Get Ready For Some Release Calendar Dry Spells
Covid-19 is an absolute champion at disrupting people’s lives. Truly, no single event has had such a spotless track record when it comes to scattering plans and schedules to the four winds. Movies? Unshootable. Television? Mostly cancelled. But what about our old pal video games? How’s he holding up in these (colossal sigh) unprecedented times? Maybe not so hot, it turns out!
A recent interview with the higher ups at Square Enix laid bare the brutal impact Covid-19 has had on their development schedule. According to president Yosuke Matsuda, “time has stood still in terms of production.” Games are normally pretty bad at coming out on time as it is. Things like delays and new release dates happen all the time. Now? We might as well scratch those dates out and replace them all with an exhausted shrug. Just some red-eyed woman in yesterday’s clothes, running her hands through her hair, struggling to light a cigarette with shaking hands.
Not every game will suffer this way! Some teams have been working remote since the very beginning. Some people never had a big team in the first place, so the lines of communication aren’t as fractured. But AAA town is a smoking ruin, my friends. Nintendo stopped doing full-sized Directs, since concrete game news has gotten so scarce. The new console rollouts have been a strange, last-minute affair for both Microsoft and Sony. There are delay announcements for games almost every day. And this is just for the games that are pretty much finished. The real trouble starts when you consider the projects that have barely started.

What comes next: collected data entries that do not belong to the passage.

-- ==== Sys2Proof/Machine/Core.lean ====
section
/-!
DEFINITION. The machine behind Host/Core.lean.
-/

def Sys2Proof.core : Host.Core :=
  { State := Sys2Proof.Machine.State, Fault := Sys2Proof.Machine.Fault,
    Refusal := Sys2Proof.Machine.Refusal, step := Sys2Proof.Machine.step,
    reset := Sys2Proof.Machine.State.reset }
end

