-- ==== Sys2Proof/Laws/PerInstr.lean ====
section
/-!
SUPPORT. A statement for every instruction as syntax: its packed form is one word of two bytes whose
opcode field is its row's opcode and whose ignored bit is clear (spec 30_encoding.md R80, R81, R88).
-/

namespace Sys2Proof.Laws.PackedWord
open Sys2Proof.Machine

/-- The packed form of `i` is two bytes, carries its opcode number, and has bit 7 of `byte2` clear. -/
def Statement (i : Instr) : Prop :=
  ∃ byte1 byte2, encode i = [byte1, byte2] ∧ opcodeOf byte1 = opcodeNumber i ∧
    byte2.getLsbD 7 = false

theorem packByte2_top_clear (u : Pattern) : (packByte2 u).getLsbD 7 = false := by
  simp only [packByte2, BitVec.getLsbD_append]
  simp

theorem of_fields (i : Instr) : Statement i :=
  ⟨_, _, rfl, opcodeOf_packByte1 _ _, packByte2_top_clear _⟩

theorem loadMem (addr : Int) : Statement (.loadMem addr) := of_fields _
theorem loadConst (c : Int) : Statement (.loadConst c) := of_fields _
theorem storeMem (addr : Int) : Statement (.storeMem addr) := of_fields _
theorem sgn (ignored : Int) : Statement (.sgn ignored) := of_fields _
theorem illegal0 (ignored : Int) : Statement (.illegal0 ignored) := of_fields _
theorem illegal5 (ignored : Int) : Statement (.illegal5 ignored) := of_fields _
theorem illegal6 (ignored : Int) : Statement (.illegal6 ignored) := of_fields _
theorem illegal7 (ignored : Int) : Statement (.illegal7 ignored) := of_fields _

end Sys2Proof.Laws.PackedWord
end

It won’t happen right away, but we’re eventually going to see shorter and shorter lists of monthly releases over the next year or so. Between the transition to a new console generation and the current development restrictions, whole calendar months with less than 10 games coming out might be in our future. Indie games and shovelware won’t be hit too hard, but the AAA landscape is going to look real weird. This is one instance where I would be so happy to be proven wrong. Whether we adapt to our new normal, or a vaccine actually happens, production might not grind to a halt. But it’s uhhhhh, it’s not looking good.